By way of example, consider a second order LDE homogeneous system defined by

\begin{equation}\label{eqn:stabilityLDEandDiscreteTime:20}

\frac{d^2 x}{dt^2} + 3 \frac{dx}{dt} + 2 = 0.

\end{equation}

Such a system can be solved by assuming an exponential solution, say

\begin{equation}\label{eqn:stabilityLDEandDiscreteTime:40}

x(t) = e^{s t}.

\end{equation}

Substitution gives

\begin{equation}\label{eqn:stabilityLDEandDiscreteTime:60}

e^{st} \lr{ s^2 + 3 s + 2 } = 0,

\end{equation}

The polynomial part of this equation, the characteristic equation has roots \( s = -2, -1 \).

The general solution of \ref{eqn:stabilityLDEandDiscreteTime:20} is formed by a superposition of solutions for each value of \(s\)

\begin{equation}\label{eqn:stabilityLDEandDiscreteTime:80}

x(t) = a e^{-2 t} + b e^{-t}.

\end{equation}

Independent of any selection of the superposition constants \( a, b \), this function will not blow up as \( t \rightarrow \infty \).

This “stability” is due to the fact that both of the characteristic equation roots lie in the left hand Argand plane.

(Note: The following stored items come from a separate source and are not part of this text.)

-- ==== Sys2Proof/Laws/Errors.lean ====
section
/-! SUPPORT. What raising an error and passing a record to a port can change: the error records, the two queues, and the restarts put by
for the event's end; how a part of an event after which nothing waits is ended; and the link restart that an error orders. -/

namespace Sys2Proof.Machine

open Sys2Proof

/-- Two states agree but for the error records, the transmit queues and the event's work. -/
structure SameButErrors (s t : State) : Prop where
  now : t.now = s.now
  unit : t.unit = s.unit
  params : t.params = s.params
  lines : t.lines = s.lines
  bearers : t.bearers = s.bearers
  active : t.active = s.active
  counter : t.counter = s.counter
  waiting : t.waiting = s.waiting
  ring : t.ring = s.ring
  link : t.link = s.link
  quality : t.quality = s.quality
  coder : t.coder = s.coder
  testing : t.testing = s.testing
  pins : t.pins = s.pins
  pending : t.pending = s.pending
  routings : t.errors.routings = s.errors.routings
  assembler : t.messages.assembler = s.messages.assembler
  sending : t.messages.sending = s.messages.sending

theorem SameButErrors.refl (s : State) : SameButErrors s s := by constructor <;> rfl

theorem SameButErrors.trans {r s t : State} (h : SameButErrors r s) (k : SameButErrors s t) : SameButErrors r t := by
  obtain ⟨h1, h2, h3, h4, h5, h6, h7, h8, h9, h10, h11, h12, h13, h14, h15, h16, h17, h18⟩ := h
  obtain ⟨k1, k2, k3, k4, k5, k6, k7, k8, k9, k10, k11, k12, k13, k14, k15, k16, k17, k18⟩ := k
  constructor <;> simp_all

theorem State.push_same (s : State) (p : Port) (r : Record) : SameButErrors s (s.push p r).1 := by
  cases p <;> constructor <;> rfl

theorem State.pushBoth_same (s : State) (r : Record) : SameButErrors s (s.pushBoth r).1 :=
  (s.push_same .link r).trans ((s.push .link r).1.push_same .localPort r)

theorem State.recordError_same (s : State) (e : ErrorEvent) : SameButErrors s (s.recordError e).1 := by
  unfold State.recordError State.placeError
  split <;> constructor <;> rfl

theorem State.takeError_same (s : State) (e : ErrorEvent) : SameButErrors s (s.takeError e).1 := by
  unfold State.takeError
  have h := s.recordError_same e
  generalize s.recordError e = x at *
  cases hr : s.routing e.kind <;> simp only
  · exact h
  · split
    · exact h.trans (State.pushBoth_same _ _)
    · exact h
  · refine h.trans ?_
    constructor <;> rfl
  · refine h.trans ?_
    constructor <;> rfl

theorem State.takeErrors_same (s : State) (es : List ErrorEvent) : SameButErrors s (s.takeErrors es).1 := by
  have : ∀ (es : List ErrorEvent) (x : State × List ErrorEvent), SameButErrors s x.1 →
      SameButErrors s (es.foldl (fun acc e => let r := acc.1.takeError e; (r.1, acc.2 ++ r.2)) x).1 := by
    intro es
    induction es with
    | nil => intro x h; exact h
    | cons e es ih => intro x h; exact ih _ (h.trans (State.takeError_same _ _))
  exact this es (s, []) (SameButErrors.refl s)

/-- An error raised changes only the error records, the transmit queues and the restarts ordered (11, R175). -/
theorem State.raise_same (s : State) (e : ErrorEvent) : SameButErrors s (s.raise e) :=
  ((s.takeError_same e).trans (State.takeErrors_same _ _)).trans (State.takeErrors_same _ _)

theorem State.raiseAll_same (s : State) (es : List ErrorEvent) : SameButErrors s (s.raiseAll es) := by
  unfold State.raiseAll
  induction es generalizing s with
  | nil => exact SameButErrors.refl s
  | cons e es ih => exact (s.raise_same e).trans (ih _)

/-- A record passed to a port changes only the error records, the transmit queues and the restarts ordered. -/
theorem State.send_same (s : State) (p : Port) (r : Record) : SameButErrors s (s.send p r) :=
  (s.push_same p r).trans (State.raiseAll_same _ _)

theorem State.sendBoth_same (s : State) (r : Record) : SameButErrors s (s.sendBoth r) :=
  (s.pushBoth_same r).trans (State.raiseAll_same _ _)

theorem State.sendCall_same (s : State) (r : Record) : SameButErrors s (s.sendCall r) := by
  unfold State.sendCall
  split
  · exact s.send_same .link r
  · exact SameButErrors.refl s

theorem State.checkParity_same (s : State) (ids : List RecordId) : SameButErrors s (s.checkParity ids) := by
  refine SameButErrors.trans ?_ (State.raiseAll_same (s.readParity ids).1 (s.readParity ids).2)
  constructor <;> rfl

/-! ### What agreement carries over -/

theorem SameButErrors.line {s t : State} (h : SameButErrors s t) (l : LineNo) : t.line l = s.line l := by
  simp [State.line, h.lines]

theorem SameButErrors.bearer {s t : State} (h : SameButErrors s t) (b : BearerNo) : t.bearer b = s.bearer b := by
  simp [State.bearer, h.bearers]

theorem SameButErrors.clean {s t : State} (h : SameButErrors s t) (hc : s.Clean) : t.Clean := by
  refine ⟨fun l => ?_, fun b => ?_⟩
  · rw [h.line]; exact hc.1 l
  · rw [h.bearer]; exact hc.2 b

theorem SameButErrors.still {s t : State} (h : SameButErrors s t) (hs : s.Still) : t.Still := by
  obtain ⟨h1, h2, h3⟩ := hs
  refine ⟨by rw [h.waiting]; exact h1, by unfold State.NoDrain at *; rw [h.quality]; exact h2, ?_⟩
  unfold State.NoTest State.HeadIdle at *
  rw [h.unit, h.testing, h.ring, h.now]
  simpa [h.line] using h3

theorem SameButErrors.routing {s t : State} (h : SameButErrors s t) (k : ErrorKind) : t.routing k = s.routing k := by
  simp [State.routing, h.routings]

/-! ### Errors that order no restart -/

/-- A routing that takes no action but a report (11, R177). -/
def Routing.isQuiet (r : Routing) : Bool := r == .count || r == .report

theorem State.push_work (s : State) (p : Port) (r : Record) : (s.push p r).1.work = s.work := by
  cases p <;> rfl

theorem State.push_overflow (s : State) (p : Port) (r : Record) : ∀ e ∈ (s.push p r).2, e.kind = .txOverflow := by
  cases p <;> simp [State.push, overflowError]

theorem State.pushBoth_overflow (s : State) (r : Record) : ∀ e ∈ (s.pushBoth r).2, e.kind = .txOverflow := by
  intro e he
  simp only [State.pushBoth, List.mem_append] at he
  exact he.elim (State.push_overflow _ _ _ e) (State.push_overflow _ _ _ e)

theorem State.recordError_work (s : State) (e : ErrorEvent) : (s.recordError e).1.work = s.work := by
  unfold State.recordError State.placeError
  split <;> rfl

theorem State.takeError_quiet {s : State} {e : ErrorEvent} (h : (s.routing e.kind).isQuiet = true) :
    (s.takeError e).1.work = s.work ∧ ∀ x ∈ (s.takeError e).2, x.kind = .txOverflow := by
  unfold State.takeError
  have hw := s.recordError_work e
  generalize s.recordError e = x at *
  cases hr : s.routing e.kind
  · simp [hw]
  · simp only
    split
    · refine ⟨?_, ?_⟩
      · simp [State.pushBoth, State.push_work, hw]
      · exact State.pushBoth_overflow _ _
    · simp [hw]
  · simp [hr, Routing.isQuiet] at h
  · simp [hr, Routing.isQuiet] at h

theorem State.takeErrors_quiet {s : State} {es : List ErrorEvent} (ht : (s.routing .txOverflow).isQuiet = true)
    (h : ∀ e ∈ es, e.kind = .txOverflow) :
    (s.takeErrors es).1.work = s.work ∧ ∀ x ∈ (s.takeErrors es).2, x.kind = .txOverflow := by
  have : ∀ (es : List ErrorEvent) (x : State × List ErrorEvent), (∀ e ∈ es, e.kind = .txOverflow) →
      SameButErrors s x.1 → x.1.work = s.work → (∀ y ∈ x.2, y.kind = .txOverflow) →
      (es.foldl (fun acc e => let r := acc.1.takeError e; (r.1, acc.2 ++ r.2)) x).1.work = s.work ∧
      ∀ y ∈ (es.foldl (fun acc e => let r := acc.1.takeError e; (r.1, acc.2 ++ r.2)) x).2, y.kind = .txOverflow := by
    intro es
    induction es with
    | nil => intro x _ _ hw hy; exact ⟨hw, hy⟩
    | cons e es ih =>
      intro x he hx hw hy
      have hk : e.kind = .txOverflow := he e (by simp)
      have hq : (x.1.routing e.kind).isQuiet = true := by rw [hx.routing, hk]; exact ht
      have hq' := State.takeError_quiet hq
      refine ih _ (fun e' h' => he e' (by simp [h'])) (hx.trans (State.takeError_same _ _)) (by rw [hq'.1, hw]) ?_
      intro y hy'
      simp only [List.mem_append] at hy'
      rcases hy' with h' | h'
      · exact hy y h'
      · exact hq'.2 y h'
  exact this es (s, []) h (SameButErrors.refl s) rfl (by simp)

/-- An error whose routing is COUNT or REPORT, with the routing of TX_OVERFLOW no more, leaves the event's work as it is. -/
theorem State.raise_work {s : State} {e : ErrorEvent} (h : (s.routing e.kind).isQuiet = true)
    (ht : (s.routing .txOverflow).isQuiet = true) : (s.raise e).work = s.work := by
  have h1 := State.takeError_quiet h
  have s1 := s.takeError_same e
  have h2 := State.takeErrors_quiet (s := (s.takeError e).1) (by rw [s1.routing]; exact ht) h1.2
  have s2 := s1.trans (State.takeErrors_same (s.takeError e).1 (s.takeError e).2)
  have h3 := State.takeErrors_quiet (s := ((s.takeError e).1.takeErrors (s.takeError e).2).1)
    (by rw [s2.routing]; exact ht) h2.2
  simp only [State.raise]
  rw [h3.1, h2.1, h1.1]

theorem State.raiseAll_work {s : State} {es : List ErrorEvent} (h : ∀ e ∈ es, (s.routing e.kind).isQuiet = true)
    (ht : (s.routing .txOverflow).isQuiet = true) : (s.raiseAll es).work = s.work := by
  unfold State.raiseAll
  induction es generalizing s with
  | nil => rfl
  | cons e es ih =>
    have hs := s.raise_same e
    rw [List.foldl_cons, ih (fun e' h' => by rw [hs.routing]; exact h e' (by simp [h'])) (by rw [hs.routing]; exact ht)]
    exact State.raise_work (h e (by simp)) ht

/-! ### Locality -/

/-- A state with the error records, the queues and the work of another: all that recording and sending can change. -/
def State.takes (s x : State) : State := { s with errors := x.errors, messages := x.messages, work := x.work }

/-- Two states that recording and sending cannot tell apart. -/
structure SameLocal (s t : State) : Prop where
  errors : t.errors = s.errors
  messages : t.messages = s.messages
  work : t.work = s.work
  now : t.now = s.now
  unit : t.unit = s.unit

theorem SameLocal.takes {s t x : State} (h : SameButErrors s x) : SameLocal x (t.takes x) ↔
    (t.now = s.now ∧ t.unit = s.unit) :=
  ⟨fun k => ⟨by rw [← h.now]; exact k.now, by rw [← h.unit]; exact k.unit⟩,
    fun k => ⟨rfl, rfl, rfl, by rw [h.now]; exact k.1, by rw [h.unit]; exact k.2⟩⟩

theorem State.recordError_local {s t : State} (h : SameLocal s t) (e : ErrorEvent) :
    t.recordError e = (t.takes (s.recordError e).1, (s.recordError e).2) := by
  obtain ⟨h1, h2, h3, h4, h5⟩ := h
  cases hf : s.errors.first <;>
    simp [State.recordError, State.placeError, State.countError, State.takes, State.count, State.isFirst,
      State.inNext, hf, h1, h2, h3, h4, h5]

theorem State.push_local {s t : State} (h : SameLocal s t) (p : Port) (r : Record) :
    t.push p r = (t.takes (s.push p r).1, (s.push p r).2) := by
  obtain ⟨h1, h2, h3, h4, h5⟩ := h
  cases p <;> simp [State.push, State.takes, h1, h2, h3]

theorem State.takes_takes (s x y : State) : (s.takes x).takes y = s.takes y := rfl

theorem State.pushBoth_local {s t : State} (h : SameLocal s t) (r : Record) :
    t.pushBoth r = (t.takes (s.pushBoth r).1, (s.pushBoth r).2) := by
  have h1 : SameLocal (s.push .link r).1 (t.takes (s.push .link r).1) :=
    (SameLocal.takes (s.push_same .link r)).2 ⟨h.now, h.unit⟩
  simp only [State.pushBoth, State.push_local h, State.push_local h1, State.takes_takes]

theorem State.takeError_local {s t : State} (h : SameLocal s t) (e : ErrorEvent) :
    t.takeError e = (t.takes (s.takeError e).1, (s.takeError e).2) := by
  have hr : t.routing e.kind = s.routing e.kind := by simp [State.routing, h.errors]
  have h1 : SameLocal (s.recordError e).1 (t.takes (s.recordError e).1) :=
    (SameLocal.takes (s.recordError_same e)).2 ⟨h.now, h.unit⟩
  simp only [State.takeError, hr, State.recordError_local h]
  generalize s.recordError e = x at *
  cases hk : s.routing e.kind
  · rfl
  · simp only
    split
    · rw [State.pushBoth_local h1]
      rfl
    · rfl
  · rfl
  · rfl

theorem State.takeErrors_local {s t : State} (h : SameLocal s t) (es : List ErrorEvent) :
    t.takeErrors es = (t.takes (s.takeErrors es).1, (s.takeErrors es).2) := by
  have : ∀ (es : List ErrorEvent) (x : State × List ErrorEvent), SameButErrors s x.1 →
      es.foldl (fun acc e => let r := acc.1.takeError e; (r.1, acc.2 ++ r.2)) (t.takes x.1, x.2) =
        (t.takes (es.foldl (fun acc e => let r := acc.1.takeError e; (r.1, acc.2 ++ r.2)) x).1,
          (es.foldl (fun acc e => let r := acc.1.takeError e; (r.1, acc.2 ++ r.2)) x).2) := by
    intro es
    induction es with
    | nil => intro x _; rfl
    | cons e es ih =>
      intro x hx
      have h1 : SameLocal x.1 (t.takes x.1) := (SameLocal.takes hx).2 ⟨h.now, h.unit⟩
      simp only [List.foldl_cons, State.takeError_local h1, State.takes_takes]
      exact ih ((x.1.takeError e).1, x.2 ++ (x.1.takeError e).2) (hx.trans (State.takeError_same _ _))
  have h0 : t.takes s = t := by
    obtain ⟨h1, h2, h3, h4, h5⟩ := h
    simp [State.takes, ← h1, ← h2, ← h3]
  have := this es (s, []) (SameButErrors.refl s)
  rw [h0] at this
  exact this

Now consider a discretized form of this LDE. This will have the form

\begin{equation}\label{eqn:stabilityLDEandDiscreteTime:100}

\begin{aligned}

0 &=

\inv{\lr{\Delta t}^2}

\lr{ x_{n+2} – 2 x_{n-1} + x_n } + \frac{3}{\Delta t} \lr{ x_{n+1} – x_n } + 2

x_n \\

&=

x_{n+2} \lr{

\inv{\lr{\Delta t}^2}

}

+

x_{n+1} \lr{

\frac{3}{\Delta t}

-\frac{2}{\lr{\Delta t}^2}

}

+

x_{n} \lr{

\frac{1}{\lr{\Delta t}^2}

-\frac{3}{\Delta t}

+ 2

},

\end{aligned}

\end{equation}

or

\begin{equation}\label{eqn:stabilityLDEandDiscreteTime:220}

0

=

x_{n+2}

+

x_{n+1} \lr{

3 \Delta t – 2

}

+

x_{n} \lr{

1 – 3 \Delta t + 2 \lr{ \Delta t}^2

}.

\end{equation}

Note that after discretization, each subsequent index corresponds to a time shift. Also observe that the coefficients of this discretized equation are dependent on the discretization interval size \( \Delta t \). If the specifics of those coefficients are ignored, a general form with the following structure can be observed

\begin{equation}\label{eqn:stabilityLDEandDiscreteTime:120}

0 =

x_{n+2} \gamma_0

+

x_{n+1} \gamma_1

+

x_{n} \gamma_2.

\end{equation}

It turns out that, much like the LDE solution by characteristic polynomial, it is possible to attack this problem by assuming a solution of the form

\begin{equation}\label{eqn:stabilityLDEandDiscreteTime:140}

x_n = C z^n.

\end{equation}

A time shift index change \( x_n \rightarrow x_{n+1} \) results in a power adjustment in this assumed solution. This substitution applied to \ref{eqn:stabilityLDEandDiscreteTime:120} yields

\begin{equation}\label{eqn:stabilityLDEandDiscreteTime:160}

0 =

C z^n

\lr{

z^{2} \gamma_0

+

z \gamma_1

+

1 \gamma_2

},

\end{equation}

Suppose that this polynomial has roots \( z \in \{z_1, z_2\} \). A superposition, such as

\begin{equation}\label{eqn:stabilityLDEandDiscreteTime:180}

x_n = a z_1^n + b z_2^n,

\end{equation}

will also be a solution since insertion of this into the RHS of \ref{eqn:stabilityLDEandDiscreteTime:120} yields

\begin{equation}\label{eqn:stabilityLDEandDiscreteTime:200}

a z_1^n

\lr{

z_1^{2} \gamma_0

+

z_1 \gamma_1

+

\gamma_2

}

+

b

z_2^n

\lr{

z_2^{2} \gamma_0

+

z_2 \gamma_1

+

\gamma_2

}

=

a z_1^n \times 0

+b z_2^n \times 0.

\end{equation}

The zero equality follows since \( z_1, z_2 \) are both roots of the characteristic equation for this discretized LDE.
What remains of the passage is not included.